EXERCISE DESCRIPTION: Produce word for word the lines of the data below running from the one that has "FORM (R205-R207). -/" to the one that has "c with resid", inclusive, and no others.

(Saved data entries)
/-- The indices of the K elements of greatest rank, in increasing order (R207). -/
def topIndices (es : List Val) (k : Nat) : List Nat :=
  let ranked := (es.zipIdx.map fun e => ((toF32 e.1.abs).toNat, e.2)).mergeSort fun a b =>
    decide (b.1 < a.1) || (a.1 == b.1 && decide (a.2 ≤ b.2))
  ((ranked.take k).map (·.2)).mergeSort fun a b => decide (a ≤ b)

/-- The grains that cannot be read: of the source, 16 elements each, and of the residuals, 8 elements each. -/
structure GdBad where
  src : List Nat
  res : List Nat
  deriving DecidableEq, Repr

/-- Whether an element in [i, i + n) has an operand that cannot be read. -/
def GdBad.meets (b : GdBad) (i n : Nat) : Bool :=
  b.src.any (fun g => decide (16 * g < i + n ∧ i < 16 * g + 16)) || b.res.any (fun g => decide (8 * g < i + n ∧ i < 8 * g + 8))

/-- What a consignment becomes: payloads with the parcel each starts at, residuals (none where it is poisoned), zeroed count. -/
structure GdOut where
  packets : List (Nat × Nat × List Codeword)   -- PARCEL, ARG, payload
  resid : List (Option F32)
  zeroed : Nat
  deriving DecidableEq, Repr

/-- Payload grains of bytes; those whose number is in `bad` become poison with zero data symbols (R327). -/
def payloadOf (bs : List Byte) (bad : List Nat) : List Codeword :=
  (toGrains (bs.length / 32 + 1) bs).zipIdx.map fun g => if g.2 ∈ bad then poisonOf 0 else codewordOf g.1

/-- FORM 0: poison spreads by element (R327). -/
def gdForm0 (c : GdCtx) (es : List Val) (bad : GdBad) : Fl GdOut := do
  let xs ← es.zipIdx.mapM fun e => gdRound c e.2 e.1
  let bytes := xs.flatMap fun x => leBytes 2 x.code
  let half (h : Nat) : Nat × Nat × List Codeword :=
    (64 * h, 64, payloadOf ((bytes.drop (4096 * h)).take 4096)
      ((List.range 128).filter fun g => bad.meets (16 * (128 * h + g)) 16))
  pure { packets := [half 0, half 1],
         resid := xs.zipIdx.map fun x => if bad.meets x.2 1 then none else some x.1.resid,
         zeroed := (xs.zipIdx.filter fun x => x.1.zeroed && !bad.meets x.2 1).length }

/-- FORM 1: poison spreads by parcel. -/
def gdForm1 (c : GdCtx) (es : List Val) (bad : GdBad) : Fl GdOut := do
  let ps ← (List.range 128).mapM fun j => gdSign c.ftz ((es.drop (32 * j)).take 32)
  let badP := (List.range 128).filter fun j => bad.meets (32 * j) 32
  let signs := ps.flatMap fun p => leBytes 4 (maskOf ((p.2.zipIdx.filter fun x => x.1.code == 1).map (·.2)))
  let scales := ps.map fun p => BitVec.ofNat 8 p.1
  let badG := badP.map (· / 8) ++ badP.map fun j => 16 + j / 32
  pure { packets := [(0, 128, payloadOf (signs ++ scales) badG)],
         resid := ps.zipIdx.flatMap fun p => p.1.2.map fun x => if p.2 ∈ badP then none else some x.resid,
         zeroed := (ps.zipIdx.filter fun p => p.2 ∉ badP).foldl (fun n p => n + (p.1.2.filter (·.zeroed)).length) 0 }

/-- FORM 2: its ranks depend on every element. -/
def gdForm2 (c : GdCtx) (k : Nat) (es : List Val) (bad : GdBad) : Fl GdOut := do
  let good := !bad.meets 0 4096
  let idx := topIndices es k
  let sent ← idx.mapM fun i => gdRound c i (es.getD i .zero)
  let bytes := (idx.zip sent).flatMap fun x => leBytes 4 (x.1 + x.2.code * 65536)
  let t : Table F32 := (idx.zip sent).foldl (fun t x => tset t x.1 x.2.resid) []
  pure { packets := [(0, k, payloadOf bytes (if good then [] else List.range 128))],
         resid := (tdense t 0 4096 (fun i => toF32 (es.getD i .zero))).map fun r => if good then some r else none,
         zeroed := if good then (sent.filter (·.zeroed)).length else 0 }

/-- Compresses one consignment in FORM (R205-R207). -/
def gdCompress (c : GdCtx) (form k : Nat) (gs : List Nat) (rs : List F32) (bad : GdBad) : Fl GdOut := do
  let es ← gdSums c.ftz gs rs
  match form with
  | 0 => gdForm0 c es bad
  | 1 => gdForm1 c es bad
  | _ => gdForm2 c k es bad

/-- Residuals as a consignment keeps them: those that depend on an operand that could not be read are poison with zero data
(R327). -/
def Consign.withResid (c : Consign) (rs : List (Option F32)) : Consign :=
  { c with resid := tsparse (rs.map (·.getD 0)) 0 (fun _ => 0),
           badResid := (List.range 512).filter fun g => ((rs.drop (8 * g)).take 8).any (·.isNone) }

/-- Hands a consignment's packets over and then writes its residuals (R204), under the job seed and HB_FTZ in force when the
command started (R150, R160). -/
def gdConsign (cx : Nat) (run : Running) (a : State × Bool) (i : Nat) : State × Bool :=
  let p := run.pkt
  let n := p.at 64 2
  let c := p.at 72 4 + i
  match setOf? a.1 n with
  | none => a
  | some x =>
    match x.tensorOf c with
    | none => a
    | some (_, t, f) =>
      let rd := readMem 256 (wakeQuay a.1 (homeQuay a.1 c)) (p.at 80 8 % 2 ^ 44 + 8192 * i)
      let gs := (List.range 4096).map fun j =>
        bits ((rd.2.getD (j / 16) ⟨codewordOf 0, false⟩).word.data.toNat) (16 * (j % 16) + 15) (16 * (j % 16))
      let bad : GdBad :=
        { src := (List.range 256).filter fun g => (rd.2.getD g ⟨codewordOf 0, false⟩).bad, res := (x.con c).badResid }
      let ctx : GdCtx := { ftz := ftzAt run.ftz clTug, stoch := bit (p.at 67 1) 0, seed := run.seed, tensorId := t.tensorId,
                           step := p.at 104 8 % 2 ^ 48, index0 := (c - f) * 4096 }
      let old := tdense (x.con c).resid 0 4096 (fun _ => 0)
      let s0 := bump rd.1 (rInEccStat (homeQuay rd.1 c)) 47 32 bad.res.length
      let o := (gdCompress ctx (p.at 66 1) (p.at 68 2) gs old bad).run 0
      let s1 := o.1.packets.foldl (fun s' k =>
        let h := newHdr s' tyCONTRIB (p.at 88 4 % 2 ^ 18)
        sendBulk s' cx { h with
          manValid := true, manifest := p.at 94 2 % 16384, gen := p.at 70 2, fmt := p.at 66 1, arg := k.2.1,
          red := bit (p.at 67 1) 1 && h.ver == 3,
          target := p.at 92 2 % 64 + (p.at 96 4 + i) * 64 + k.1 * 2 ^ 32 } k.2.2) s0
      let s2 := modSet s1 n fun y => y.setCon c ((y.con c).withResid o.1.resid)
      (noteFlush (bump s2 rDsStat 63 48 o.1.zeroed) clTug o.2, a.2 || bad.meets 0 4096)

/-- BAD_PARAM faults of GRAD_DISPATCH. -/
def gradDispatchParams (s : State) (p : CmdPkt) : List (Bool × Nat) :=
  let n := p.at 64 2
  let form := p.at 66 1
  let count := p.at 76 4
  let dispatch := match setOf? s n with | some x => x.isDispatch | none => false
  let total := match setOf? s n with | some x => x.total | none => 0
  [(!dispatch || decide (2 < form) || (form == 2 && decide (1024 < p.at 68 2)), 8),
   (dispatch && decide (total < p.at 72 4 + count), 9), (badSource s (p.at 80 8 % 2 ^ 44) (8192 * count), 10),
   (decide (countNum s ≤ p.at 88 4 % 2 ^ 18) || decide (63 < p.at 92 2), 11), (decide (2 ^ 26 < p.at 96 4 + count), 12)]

ANSWER BOX:
/-- Compresses one consignment in FORM (R205-R207). -/
def gdCompress (c : GdCtx) (form k : Nat) (gs : List Nat) (rs : List F32) (bad : GdBad) : Fl GdOut := do
  let es ← gdSums c.ftz gs rs
  match form with
  | 0 => gdForm0 c es bad
  | 1 => gdForm1 c es bad
  | _ => gdForm2 c k es bad

/-- Residuals as a consignment keeps them: those that depend on an operand that could not be read are poison with zero data
(R327). -/
def Consign.withResid (c : Consign) (rs : List (Option F32)) : Consign :=
  { c with resid := tsparse (rs.map (·.getD 0)) 0 (fun _ => 0),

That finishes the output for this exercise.